I had kinda the same thing going on when I first started. When I called abga they said sucks to be you. Called again and got a very nice lady and she wrote to the breeder and let them know what was going on and I had to take pics of the animal and tattoo and then they made it so that it was like they sold the animal straight to me. If I didn't get ahold of that abga lady or the breeder wasn't so sweet I never would have gotten those papers


----------



## Critter015 (Feb 19, 2017)

I'm hoping that if there is an issue the breeder will be able to help me out. These are the actual registration papers, so the issue would just be with transferring them.

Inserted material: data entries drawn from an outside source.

-- ==== Sys2Proof/Machine/System.lean ====
section
/-! DEFINITION. Interrupt and system instructions, RPC and the status registers as operands (41_interrupt_system_instructions.md). -/

namespace Sys2Proof.Machine

/-- `ATOMIC #N` (R280, R281, R283 (a)). -/
def execAtomic (n : BitVec 8) (s : State) : Res State :=
  if s.cfg.atomicMax < n.toNat then stopUnlessFaulted (.atomicCount n.toNat) s
  else if s.pre.ists.atomic = 0 then
    .next { s with cur := { s.cur with ists := { s.cur.ists with atomic := n } }, pkt := { s.pkt with atomicLoaded := true } }
  else .next { s with cur := { s.cur with ists := { s.cur.ists with atomic := 0 } } }

/-- `ENINT` (R285). -/
def execEnint (s : State) : Res State := .next { s with cur := { s.cur with dsts := { s.cur.dsts with inte := true } } }

/-- `DISINT` (R286). -/
def execDisint (s : State) : Res State := .next { s with cur := { s.cur with dsts := { s.cur.dsts with inte := false } } }

/-- `RETI.INT` (R287). -/
def execRetiInt (s : State) : Res State := returnInt 0 s

/-- Delayed `RETI.INT`: R287 says that this form is not stated, R260 excepts the .PROT transfers only (log entry 71). -/
def execRetiIntD (delay : Fin 8) (s : State) : Res State := returnInt delay s

/-- `RETI.RTINT` (R288). -/
def execRetiRtint (s : State) : Res State := returnRealtime 0 s

/-- Delayed `RETI.RTINT` (R260, log entry 71). -/
def execRetiRtintD (delay : Fin 8) (s : State) : Res State := returnRealtime delay s

/-- `ISR1.PROT` (R290). -/
def execIsr1Prot (s : State) : Res State := .next (writeSp s.pre.secsp[s.pre.ists.currsp] s)

/-- `ISR2.PROT` (R291): no effect. -/
def execIsr2Prot (s : State) : Res State := .next s

/-- `IDLE` (R295, decision D43): no packet executes until an interrupt is taken. -/
def execIdle (s : State) : Res State := .next { s with cur := { s.cur with idle := true } }

/-- Whether EMUSTOP0 halts: a debugger is connected (R296), has not let the CPU run free (R585), and the CPU is not in the FAULT state,
which only reset leaves (R105, R500). DBGM does not gate it (log entry 55). -/
def breakArmed (s : State) : Bool := s.dbg.connected && s.dbg.mode != .freeRun && s.cur.fault.isNone

/-- `EMUSTOP0` (R296): halts before its packet executes when a debugger is connected, else no effect. -/
def execEmustop0 (s : State) : Res State :=
  if breakArmed s then
    .next { s with cur := s.pre, pkt := { s.pkt with halted := true }, dbg := { s.dbg with mode := .halt, haltPending := false } }
  else .next s

/-- `ECCSELFTEST`: no semantics in the spec (R297, decision D14). -/
def execEccselftest (_s : State) : Res State := .refused (.noSemantics "ECCSELFTEST")

/-- `MOV Ax,RPC` (R300). -/
def execMovRpc (x : Fin 16) (s : State) : Res State := .next (writeA x s.pre.rpc s)

/-- `LD.32 RPC,@MEM` (R301). The model has no other mode that loads RPC and no store of it (log entry 72). -/
def execLdRpc (addr : Word) (s : State) : Res State :=
  andThen (memRead addr 4 s) fun v => .next (writeRpc (lowWord v.1) v.2)

/-- `read_status` (R305). -/
def readStatus (r : StatusReg) (s : State) : Word :=
  match r with
  | .dsts => dstsWord s.pre.dsts
  | .ests => estsWord s.pre.ests

/-- `write_status` (R305). -/
def writeStatus (r : StatusReg) (v : Word) (s : State) : State :=
  match r with
  | .dsts => { s with cur := { s.cur with dsts := writeDstsWord s.cur.dsts v } }
  | .ests => { s with cur := { s.cur with ests := writeEstsWord v } }

/-- The load, store, move and mask operations on DSTS and ESTS (R305, R70, R78). -/
def execStatusOp (op : StatusOp) (s : State) : Res State :=
  match op with
  | .load r m =>
    andThen (memRead (evalAddr1 m s).addr 4 s) fun v =>
      .next (applySide (evalAddr1 m s) (writeStatus r (lowWord v.1) v.2))
  | .store r m => storeVal 4 ((readStatus r s).setWidth 64) (evalAddr1 m s) s
  | .toReg r dst => .next (writeReg dst (readStatus r s) s)
  | .ofReg r src => .next (writeStatus r (readReg src s) s)
  | .andImm r imm => .next (writeStatus r (readStatus r s &&& imm) s)
  | .orImm r imm => .next (writeStatus r (readStatus r s ||| imm) s)

/-- `NOP` (R308). -/
def execNop (s : State) : Res State := .next s

end Sys2Proof.Machine
end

I have another doe out of the same dam from this breeder and she is my favorite, so I was really excited to find this doe.


----------



## capracreek (Apr 5, 2016)

Well if you already have a relationship with her that should make it easier. Good luck


----------



## toth boer goats (Jul 20, 2008)

All good advice, good luck.


----------



## Jessica84 (Oct 27, 2011)

ok then is the info on the back open and just signed? Make sure the breeder will help you before you do anything. Its going to really suck if you pay a good price for a registered goat and you have just a commercial on your hands.


----------



## Critter015 (Feb 19, 2017)

I just went and picked her up. The papers are open on the back, just signed by the breeder. Honestly I'm happy to have her even if the transfer doesn't work out, she's a really nice looking goat.


----------



## Jessica84 (Oct 27, 2011)

Perfect! Then just fill out the info on the back. I totally understand liking the goat for the goat I just didn't want you to get in a jam if papers were something you were considering in the price.


----------



## toth boer goats (Jul 20, 2008)

That is awesome.


----------